The main downside of decoupling dataset definition from dataset implementation is that we have to do the extra work of matching up datasets and loaders whenever we want to actually use a dataset. The main way this is accomplished for Pipeline loaders in Zipline is that SimplePipelineEngine
(the class that's responsible for loading pipeline data and passing it to user-defined compute functions) accepts a dispatching function named get_loader
whose signature is get_loader(column) -> loader
.
So, if you were working with Zipline outside the Q research platform, the way you'd do what you're describing would be something like:
from zipline.pipeline.data import Column, Dataset
class MyDataset(DataSet):
column_A = Column(dtype=float)
column_B = Column(dtype=bool)
You'd then have to build a function that dispatches from columns of your datasets to loaders for those columns. For large datasets, this is a nontrivial engineering challenge with many interesting tradeoffs, but if you just want to test against known data, you'd probably want to describe your data as a simple in-memory structure, and in factzipline.pipeline.loaders.DataFrameLoader
provides a loader that uses an in-memory frame as its internal storage. The code for setting up a dispatching function to load columns from MyDataSet
would be something like:
from zipline.pipeline.engine import SimplePipelineEngine
from zipline.pipeline.loaders.frame import DataFrameLoader
# Provide data for 2014.
dates = pd.date_range('2014-01-01', '2015-01-01')

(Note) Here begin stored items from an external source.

/-- V-S5, V-D34: the state is kept when the write fails. -/
theorem test_mcal :
    gives (present (start .cw [bad 0 0]) 0x00000048 0x0030D400 0x000186A0) true 0 0 [wr 0x80 0x05 [0x10, 0x62] false] = true ∧
    endsIn (present (start .cw [bad 0 0]) 0x00000048 0x0030D400 0x000186A0) (fun t =>
      t.calv && t.imaxUa == 3200000 && t.rshUohm == 100000 && t.calreg == 0x1062 && t.pwrLsb == 64000000) = true := by decide

/-- V-D58a, V-D47a: the edge of the domain. -/
theorem test_mcal_domain :
    gives (present (start .cw [good 0 0 0]) 0x00000048 0x0016235F 0x00003724) true 0 0 [wr 0x80 0x05 [0xFF, 0xFF] true] = true ∧
    refuses (present (start .cw []) 0x00000048 57047789 359) .calibrationOutsideDomain = true := by decide

/-- V-D59, V-D59a. -/
theorem test_mrst :
    gives (present (start .cw [good 0 0 0]) 0x00000049 0 0) true 0 0 [wr 0x80 0x00 [0x80, 0x00] true] = true ∧
    gives (present (start .cw [bad 0 0]) 0x00000049 0 0) false 1 0 [wr 0x80 0x00 [0x80, 0x00] false] = true := by decide

/-- V-D61 to V-D69. -/
theorem test_illegal :
    ([⟨0x00000000, 0, 0⟩, ⟨0x000000FF, 0, 0⟩, ⟨0x000B0001, 1, 0⟩, ⟨0x00010005, 0, 0⟩, ⟨0x010B0001, 0, 0⟩, ⟨0x000B0401, 0, 0⟩,
      ⟨0x00000144, 0, 0⟩, ⟨0x00080221, 0x0C, 0x08⟩] : List Command).all
      (fun c => gives (present (start .cw []) c.cw c.opa c.opb) false 3 0 []) = true := by decide

/-- V-D47 to V-D49c. -/
theorem test_calval :
    calval 1450847 14116 = 0xFFFF ∧ calval 163840000 131072 = 63 ∧ calval 3200000 100000 = 0x1062 ∧
    calval 2000000 100000 = 0x1A37 ∧ calval 1000000 100000 = 0x346E ∧ calval 400000 100000 = 0x8312 := by decide

/-- V-D47a, V-D49d. -/
theorem test_cal_domain : calDefined 57047789 359 = false ∧ calDefined 200000 100000 = false ∧ calDefined 0 100000 = false := by
  decide

/-- V-D70. -/
theorem test_reset :
    (start .ccw []).encReg = ⟨⟨0⟩, 0x6C, 100⟩ ∧ (start .ccw []).monReg = ⟨⟨0⟩, 0x80, 100⟩ ∧ dirCode (start .ccw []).dir = 1 ∧
    (start .ccw []).busy = false ∧ (start .ccw []).calv = false ∧ (start .ccw []).bus = [] := by decide

/-- Past the listed answers the environment's are free: the command completes all the same. -/
theorem test_runs_on_free_answers : ∃ t, present (start .cw []) 0x000B0001 0 0 = .next t := ⟨_, rfl⟩

/-- V-S1, V-D29b, P2 step 6: what the pseudo-instructions stand for. -/
theorem test_pseudo :
    expand (tc0 .cw) (.encSet .hyst 0x08) = .fsetb .enc 0x08 0x0C 0x08 ∧
    expand (tc0 .cw) (.encGet .pwmf) = .fgetb .enc 0x08 0xC0 ∧ expand (tc0 .cw) (.encGet .fth) = .fgetb .enc 0x07 0x1C ∧
    expand (tc0 .cw) (.monSet .mode 0x0003) = .fsetw .mon 0x00 0x0007 0x0003 ∧
    expand (tc0 .cw) (.monGet .pga) = .fgetw .mon 0x00 0x1800 := by decide

/-- The assembler lines of V-S1, V-D7, V-D11, V-D58 and P1 step 7. -/
theorem test_assembler :
    asmText (.wrw .mon 0x05 0x1062) = "WRW mon, 0x05, 0x1062" ∧ asmText (.mskb 0xB7 0x0C true) = "MSKB 0xB7, 0x0C, inv" ∧
    asmText (.mcal 3200000 100000) = "MCAL 3200000, 100000" ∧ asmText (.egreal .deg) = "EGREAL deg" ∧
    asmPseudo (.encSet .hyst 0x08) = "ESHYST 0x08" := by decide

/-! ## Every obligation with hypotheses has a state and operands that meet them

The outcome of a transaction is a hypothesis of most statements: under TC0 the limit is 100 time units (300 for a ready
check), so an answer at 99 succeeds, one at 100 is too late, and one that says not-acknowledged fails. -/

/-- Answers at the last moment. -/
def sIn : State := start .cw [good 99 0x12 0x34, good 99 0x56 0x78]

/-- Answers one unit too late. -/
def sLate : State := start .cw [good 100 0x12 0x34, good 100 0x56 0x78]

/-- Answers that are failures. -/
def sFail : State := start .ccw [bad 0x12 0x34, bad 0x56 0x78]

/-- Both outcomes of the next transaction and of the one after it, at the boundary, for both handles. -/
theorem witness_outcomes (h : Handle) :
    Succeeds sIn h 0 ∧ Succeeds sIn h 1 ∧ ¬ Succeeds sLate h 0 ∧ ¬ Succeeds sLate h 1 ∧ ¬ Succeeds sFail h 0 ∧
      ¬ Succeeds sFail h 1 := by
  simp only [Succeeds]
  cases h <;> decide

/-- The first transaction succeeds and the second fails. -/
theorem witness_second_fails : Succeeds (start .cw [good 0 1 2, bad 3 4]) .mon 0 ∧ ¬ Succeeds (start .cw [good 0 1 2, bad 3 4]) .mon 1 := by
  simp only [Succeeds]
  decide

/-- A command of a row at the largest operands it admits, and commands one bit outside it: a reserved bit of `cw`, and operands
one too large where the signature leaves room. -/
def rowWitness (op mask : U32) (na nb : Nat) : Bool :=
  let legal := fun c : Command => decide (c.cw &&& mask = op ∧ c.opa.toNat < 2 ^ na ∧ c.opb.toNat < 2 ^ nb)
  let isRow := fun c : Command => decide (c.cw &&& 0xFF = op)
  let top : Command := ⟨op ||| ~~~mask, BitVec.ofNat 32 (2 ^ na - 1), BitVec.ofNat 32 (2 ^ nb - 1)⟩
  let high : Command := ⟨op ||| 0x80000000, 0, 0⟩
  let wideA : Command := ⟨op, BitVec.ofNat 32 (2 ^ na), 0⟩
  let wideB : Command := ⟨op, 0, BitVec.ofNat 32 (2 ^ nb)⟩
  isRow top && legal top && isRow high && !legal high && (na == 32 || (isRow wideA && !legal wideA)) &&
    (nb == 32 || (isRow wideB && !legal wideB))

/-- Any command can be presented to an RTB that is free. -/
theorem witness_presents (c : Command) : Presents { sIn with host := [c] } c := ⟨rfl, rfl⟩

theorem witness_EncodeOfDecodeIsTheCommand : decode ⟨0x00FF0104, 0xFFFF, 0⟩ = .ok (.wrw .mon 0xFF 0xFFFF) := by decide

/-- A legal command, an opcode in no row, and each failing check with those before it passed. -/
theorem witness_DecoderNamesTheFirstFailingCheck :
    Command.wf ⟨0x000B0001, 0, 0⟩ = true ∧ Command.row? ⟨0x00000006, 0, 0⟩ = none ∧
    Command.row? ⟨0x000B0201, 1, 1⟩ = some ⟨0x01, .ha, 0, 0⟩ ∧ Format.reservedZero .ha 0x000B0201 = false ∧
    Format.reservedZero .ha 0x000B0001 = true ∧ operandFits 0 1 = false ∧ operandFits 0 0 = true ∧
    operandFits 8 0x100 = false ∧ operandFits 8 0xFF = true ∧ operandFits 32 0xFFFFFFFF = true := by decide

theorem witness_StepRunsTheDecodedCommand :
    Presents { sIn with host := [⟨0x000B0001, 0, 0⟩] } ⟨0x000B0001, 0, 0⟩ ∧ decode ⟨0x000B0001, 0, 0⟩ = .ok (.rdb .enc 0x0B) :=
  ⟨witness_presents _, by decide⟩

theorem witness_IllegalCommandOnlyAnswersIllegal :
    Command.wf ⟨0x000B0001, 1, 0⟩ = false ∧ Presents { sIn with host := [⟨0x000B0001, 1, 0⟩] } ⟨0x000B0001, 1, 0⟩ :=
  ⟨by decide, witness_presents _⟩

theorem witness_BusyOrUnaskedStepChangesNothing :
    State.busy { sIn with busy := true, host := [⟨0, 0, 0⟩] } = true ∧ sIn.host = [] := ⟨rfl, rfl⟩

theorem witness_ResetLoadsTheParametersForGood : ∃ t, present sIn 0x00000049 0 0 = .next t := ⟨_, rfl⟩

/-- A state with a valid calibration that meets the invariant. -/
def sInv : State := { calibrated [good 0 0 0, good 0 0x03 0xE8] with calreg := 0x1062, host := [⟨0x00000046, 0, 0⟩] }

theorem sInv_meets_the_invariant : MachineInv sInv :=
  ⟨⟨rfl, rfl, rfl⟩, ⟨rfl, rfl, rfl⟩, fun _ => ⟨by decide, by decide⟩⟩

theorem witness_StepKeepsTheMachineInvariant : MachineInv sInv ∧ ∃ t, step sInv = .next t :=
  ⟨sInv_meets_the_invariant, _, rfl⟩

/-- A refused command, and one that is not. -/
theorem witness_EveryPresentedCommandEndsInOneResponse :
    (Presents { sIn with host := [⟨0x00000046, 0, 0⟩] } ⟨0x00000046, 0, 0⟩ ∧ decode ⟨0x00000046, 0, 0⟩ = .ok .mgcur ∧
      OutsideCalibration .mgcur sIn) ∧
    Presents sInv ⟨0x00000046, 0, 0⟩ ∧ ¬ ∃ i, decode ⟨0x00000046, 0, 0⟩ = .ok i ∧ OutsideCalibration i sInv := by
  refine ⟨⟨witness_presents _, by decide, .inl rfl⟩, ⟨rfl, rfl⟩, ?_⟩
  rintro ⟨i, hi, ho⟩
  have hd : decode ⟨0x00000046, 0, 0⟩ = .ok .mgcur := by decide
  rw [hd] at hi
  cases hi
  exact ho.elim (by decide) (by decide)

/-- A step with two transactions. -/
theorem witness_StepAppendsAtMostTwoTransactions :
    endsIn (present sIn 0x00080021 0x0C 0x08) (fun t => t.bus == [rd 0x6C 0x08 [0x12], wr 0x6C 0x08 [0x1A] true]) = true := by
  decide

theorem witness_OnlyCalibrationCommandsWriteCalibration : ∃ t, exec .mgrcur sIn = .next t ∧ (∀ a b, Instr.mgrcur ≠ .mcal a b) ∧
    Instr.mgrcur ≠ .mgcur ∧ Instr.mgrcur ≠ .mgpwr :=
  ⟨_, rfl, by simp, by simp, by simp⟩

/-- Two states that differ in all a command cannot read. -/
theorem witness_StaleStateReachesNoOutcome :
    AgreeOnRead sInv { sInv with cw := 1, opa := 2, opb := 3, rok := true, rerr := .bus, rval := 4, txb0 := 5, txb1 := 6, rxb0 := 7,
                                 rxb1 := 8, calreg := 9, tst := .wait, tcnt := 10, seq := .done1 } ∧
    sInv.busy = false ∧ sInv.host ≠ [] :=
  ⟨⟨rfl, rfl, rfl, rfl, rfl, rfl, rfl, rfl, rfl, rfl, rfl, rfl⟩, rfl, by simp [sInv]⟩

/-- The loop at its smallest limit and around a limit of 3: taken at the last unit, timed out, and waiting before. -/
theorem witness_FsmLoopEndsAsXactSays :
    (1 ≤ 1 ∧ (good 0 0 0).arrives 1 = true ∧ (good 1 0 0).arrives 1 = false) ∧
    fsmIter 3 2 3 fsmStart = ⟨.idle, 2, .taken⟩ ∧ fsmIter 3 3 3 fsmStart = ⟨.idle, 3, .timedOut⟩ ∧
    fsmIter 3 3 2 fsmStart = ⟨.wait, 2, .pending⟩ ∧ fsmIter 3 2 7 fsmStart = ⟨.idle, 2, .taken⟩ := by decide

# Provide data for just AAPL and MSFT.
assets = symbols(['AAPL', 'MSFT'])
# The values for Column A will just be a 2D array of numbers ranging from 1 -> N.
column_A_frame = pd.DataFrame(
data=arange(len(dates) * len(assets), dtype=float).reshape(len(dates), len(assets)),
index=dates,
columns=assets,
)
# Column B will always provide True for AAPL and False for MSFT.

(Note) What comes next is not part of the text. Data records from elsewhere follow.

-- ==== Sys2Proof/Machine/Default.lean ====
section
/-! DEFINITION. The default handler (44_unimplemented.md R170 to R173): the meaning of each of the 249 opcode bytes
without a registered handler, in the order of spec/opcode_table.json. -/

namespace Sys2Proof.Machine

/-- The base cost of the default handler (R121): the source says only "a fixed cycle cost", and 2 is the spec's
decision D9 (log 10). -/
def defaultCost : Nat := 2

/-- The whole step of R170: the opcode fetch, no effect, and the cost. -/
def runDefault (s : State) : Host.Outcome State Fault Refusal :=
  .next ((s.advancePc 1).addCycles defaultCost)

column_B_frame = pd.DataFrame(data={assets[0]: True, assets[1]: False}, index=dates)
loaders = {
MyDataSet.column_A: DataFrameLoader(MyDataSet.column_A, column_A_frame),
MyDataSet.column_B: DataFrameLoader(MyDataSet.column_B, column_B_frame),
}
# If you're feeling fancy, you could also write this as:
# my_dispatcher = loaders.__getitem__
def my_dispatcher(column):
return loaders[column]
Unfortunately, there are still some obstacles in the way of using this on the research platform:
- The
SimplePipelineEngine
instance used by quantopian.research.run_pipeline
is set up behind the scenes, so there's no supported way to pass in your custom dispatch function. The engine construction and storage is hidden by design, since the engine holds references to loaders which in turn hold references to database resources that we don't want to expose publicly for security and performance reasons.
- Even if you could construct your own engine on the research platform, the engine needs to additional resources beyond the loader dispatcher, which aren't as easily customized.
Given all of this, my first thought on making this more extensible on Q research would be to add a new optional argument to run_pipeline
(e.g. extra_loaders
), which would allow users to provide a dictionary mapping columns to custom loaders. Doing so would allow users to inject their own custom datasets into the loader machinery safely, and would even allow users to override the loaders for existing datasets if done correctly.